I don' t care =D so could you stop telling me that it is boring and besides why do you care ?
Not that I don' t appreciate your tips but telling me that over and over again is kinda disturbing

oh yeah and btw It is nearely a month and still standing


----------



## Vaz (Mar 19, 2008)

Whoa, cut the attitude dude. He's only trying to help, and fuck me, it's expensive enough. Christ, I pin the wings on my Vultures, and they're less than half the size, and have no weight on them.

Better safe than sorry.


----------



## Inquisitor Varrius (Jul 3, 2008)

Ok, it's sage advice, but I'll second that the repetition is annoying. It's JasonDark's model, it's his to do with as he likes.

Anyway, back to topic: I never realized how big these things were. How tall is it at the top of its back? It's freakin' ginormous.

Any idea when this starts being painted?


----------



## 666JasonDark666 (Jul 2, 2010)

Vaz said:


> Whoa, cut the attitude dude. He's only trying to help, and fuck me, it's expensive enough. Christ, I pin the wings on my Vultures, and they're less than half the size, and have no weight on them.
> 
> Better safe than sorry.


You should read carefully that what I wrote cuz I said that I am not unthankful for his tips, I just said that I' d like to do It my way and that It is annoying to hear the same sentence over and over again, It is not like I am working for him



Inquisitor Varrius said:


> Ok, it's sage advice, but I'll second that the repetition is annoying. It's JasonDark's model, it's his to do with as he likes.
> 
> Anyway, back to topic: I never realized how big these things were. How tall is it at the top of its back? It's freakin' ginormous.
> 
> Any idea when this starts being painted?

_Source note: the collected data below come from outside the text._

/-- A write to `TWR_SMP_CTRL` (R333, R334, R336). -/
def State.smpCtrlWrite (s : State) (t : Nat) (v : Dword) : State :=
  let s := if 64 ≤ fld v 63 32 then s.setF (Reg.twrSmpCtrlInterval t) (fld v 63 32) else s
  let s := if 6 ≤ fld v 5 1 ∧ fld v 5 1 ≤ 16 then s.setF (Reg.twrSmpCtrlLog2n t) (fld v 5 1) else s
  if bit v 0 = false then s.setF (Reg.twrSmpCtrlEn t) 0
  else if s.fb (Reg.twrSmpCtrlEn t) then s
  else
    let a := fld (s.rd (Reg.twrSmpBase t)) 44 4 * 16
    if s.inDevOrWin a (16 * 2 ^ s.f (Reg.twrSmpCtrlLog2n t)) = false then s.setF (Reg.twrStatSmpErr t) 1
    else
      let s := ((s.setF (Reg.twrSmpCtrlEn t) 1).wr (Reg.twrSmpProd t) 0).wr (Reg.twrSmpCons t) 0
      if (s.tw t).armed then s.degrade t
      else s.modTw t (fun w => { w with timer := s.f (Reg.twrSmpCtrlInterval t) })

/-- `TWR_SMP_CTRL` (R333). -/
def execTwrSmpCtrl (t : TId) (v : Dword) (s : State) : Out := .next (s.smpCtrlWrite t.toNat v)

/-- A write to `TWR_DOORBELL` latches source 1 (R325, R336). -/
def State.doorbell (s : State) (t : Nat) (v : Dword) : State := (s.wr (Reg.twrDoorbell t) v).latch t 1

/-- `TWR_DOORBELL` (R325). -/
def execTwrDoorbell (t : TId) (v : Dword) (s : State) : Out := .next (s.doorbell t.toNat v)

/-! Tile extents (R209–R211). -/

/-- An extent that R209 allows takes effect. -/
def State.tcfgPut (s : State) (t n : Nat) (v : Dword) : State :=
  let rows := fld v (Reg.twrTcfgRows t n).hi (Reg.twrTcfgRows t n).lo
  let rb := fld v (Reg.twrTcfgRbytes t n).hi (Reg.twrTcfgRbytes t n).lo
  if 1 ≤ rows ∧ rows ≤ 128 ∧ 8 ≤ rb ∧ rb ≤ 256 ∧ rb % 8 = 0 then
    (s.setF (Reg.twrTcfgRows t n) rows).setF (Reg.twrTcfgRbytes t n) rb
  else s

/-- A Tower program's write waits for the tile, Spire, Dome and Turret queues; while a tile instruction is stopped it is
dropped (R210, R211). -/
def State.tcfgByTower (s : State) (t : TId) (at' : Word) (n : Nat) (v : Dword) : Out :=
  let c := CoreId.tower t
  let T := t.toNat
  if s.fb (Reg.twrTstatStopped T) then
    let s := s.setF (Reg.twrTstatCfgDrop T) 1
    .next (s.retire c (s.core c))
  else
    let s := s.enginesGo T
    .next (if !s.executes c then s
      else if (s.tw T).idle 0b011110 then
        let s := s.tcfgPut T n v
        s.retire c (s.core c)
      else s.stall c (.engineResult 0b011110) at')

/-- `TWR_TCFGn` (R209–R211). -/
def execTwrTcfgn (byHost : Bool) (t : TId) (n : R3) (v : Dword) (s : State) : Out :=
  if byHost then .next (if (s.tw t.toNat).step = none then s.tcfgPut t.toNat n.toNat v else s)
  else onCoreAt (.tower t) 0 s fun s => s.tcfgByTower t 0 n.toNat v

/-! Values from the vector unit (R229–R233, R257). -/

/-- `vspan`, executed at decode (R229, R230). -/
def execVspan (t : TId) (d a : GReg) (fmt : BitVec 4) (s : State) : Out :=
  let c := CoreId.tower t
  onCore c s fun s =>
    let k := s.core c
    match fmtOfCode fmt.toNat with
    | none =>
      let s := s.wr (Reg.vecSpan t.toNat) (setBit (setFld (s.rd (Reg.vecSpan t.toNat)) 15 0 0) 63 true)
      .next (s.retire c (k.setG d 0))
    | some f =>
      let vl := min (k.getG a).toNat (16384 * 8 / fmtBits f)
      let v := setBit (setFld (setFld (s.rd (Reg.vecSpan t.toNat)) 15 0 vl) 35 32 fmt.toNat) 63 false
      .next ((s.wr (Reg.vecSpan t.toNat) v).retire c (k.setG d (BitVec.ofNat 64 vl)))

/-- The core waits until the vector unit has executed every earlier `v*` instruction, then `f` reads the unit (R257): a unit
that an error has stopped executes none (R254). FMT_BAD is a vector error (R230). -/
def fromVector (t : TId) (w : Word) (s : State) (f : State → Nat → Out) : Out :=
  let c := CoreId.tower t
  onCoreAt c w s fun s =>
    let s := s.enginesGo t.toNat
    if !s.executes c then .next s
    else if (s.tw t.toNat).qVec ≠ [] ∨ (s.tw t.toNat).sVec ≠ .running then .next (s.stall c (.engineResult 1) w)
    else
      let sp := s.rd (Reg.vecSpan t.toNat)
      if bit sp 63 then
        let s := (s.vecError t.toNat 1).2
        .next (if s.executes c then s.stall c (.engineResult 1) w else s)
      else f s (fld sp 15 0)

/-- `vmpopc` (R233). -/
def execVmpopc (t : TId) (d : GReg) (a : R3) (s : State) : Out :=
  fromVector t (encode (.vmpopc t d a)) s fun s vl =>
    let n := ((List.range vl).filter ((s.tw t.toNat).mbit a.toNat)).length
    let c := CoreId.tower t
    .next (s.retire c ((s.core c).setG d (BitVec.ofNat 64 n)))

/-- `vmfirst` (R233). -/
def execVmfirst (t : TId) (d : GReg) (a : R3) (s : State) : Out :=
  fromVector t (encode (.vmfirst t d a)) s fun s vl =>
    let c := CoreId.tower t
    let v : Dword := match (List.range vl).find? ((s.tw t.toNat).mbit a.toNat) with
      | some i => BitVec.ofNat 64 i
      | none => -1
    .next (s.retire c ((s.core c).setG d v))

/-- `vext` (R254, R256): of a 128-bit complex element the low 64 bits, its real part, DESIGN CHOICE (log entry 112), the spec does not
say; bits of the result above the element are open, but for a binary32 in an f register (R260; log
entry 38). -/
def execVext (t : TId) (d a b : GReg) (f : Bool) (s : State) : Out :=
  fromVector t (encode (.vext t d a b f)) s fun s vl =>
    let c := CoreId.tower t
    let n := t.toNat
    let i := ((s.core c).getG b).toNat
    if vl ≤ i then
      let s := (s.vecError n 6).2
      .next (if s.executes c then s.stall c (.engineResult 1) (encode (.vext t d a b f)) else s)
    else
      let fmt := (fmtOfCode (fld (s.rd (Reg.vecSpan n)) 35 32)).getD .b32
      let bits := fmtBits fmt
      let x := (((s.tw n).vElems a.toNat fmt (i + 1))[i]?).getD 0
      if 64 ≤ bits ∨ (f = true ∧ fmt = .b32) then
        let v := BitVec.ofNat 64 x
        .next (s.retire c (if f then (s.core c).setF d v else (s.core c).setG d v))
      else
        let (u, s) := s.free
        let v := BitVec.ofNat 64 (x + u.toNat / 2 ^ bits * 2 ^ bits)
        .next (s.retire c (if f then (s.core c).setF d v else (s.core c).setG d v))

end Sys2Proof.Machine
end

I already said that I don' t have enough time since I got other things to do which means that you have to wait at least till Xmas


----------



## Gareth (Jan 3, 2008)

How is the hierophant coming along?

I just bought my second off of ebay for a good price. Check out how it's legs turned up like...









I'll be reinforcing this bad boy to stop it ever happening again.


----------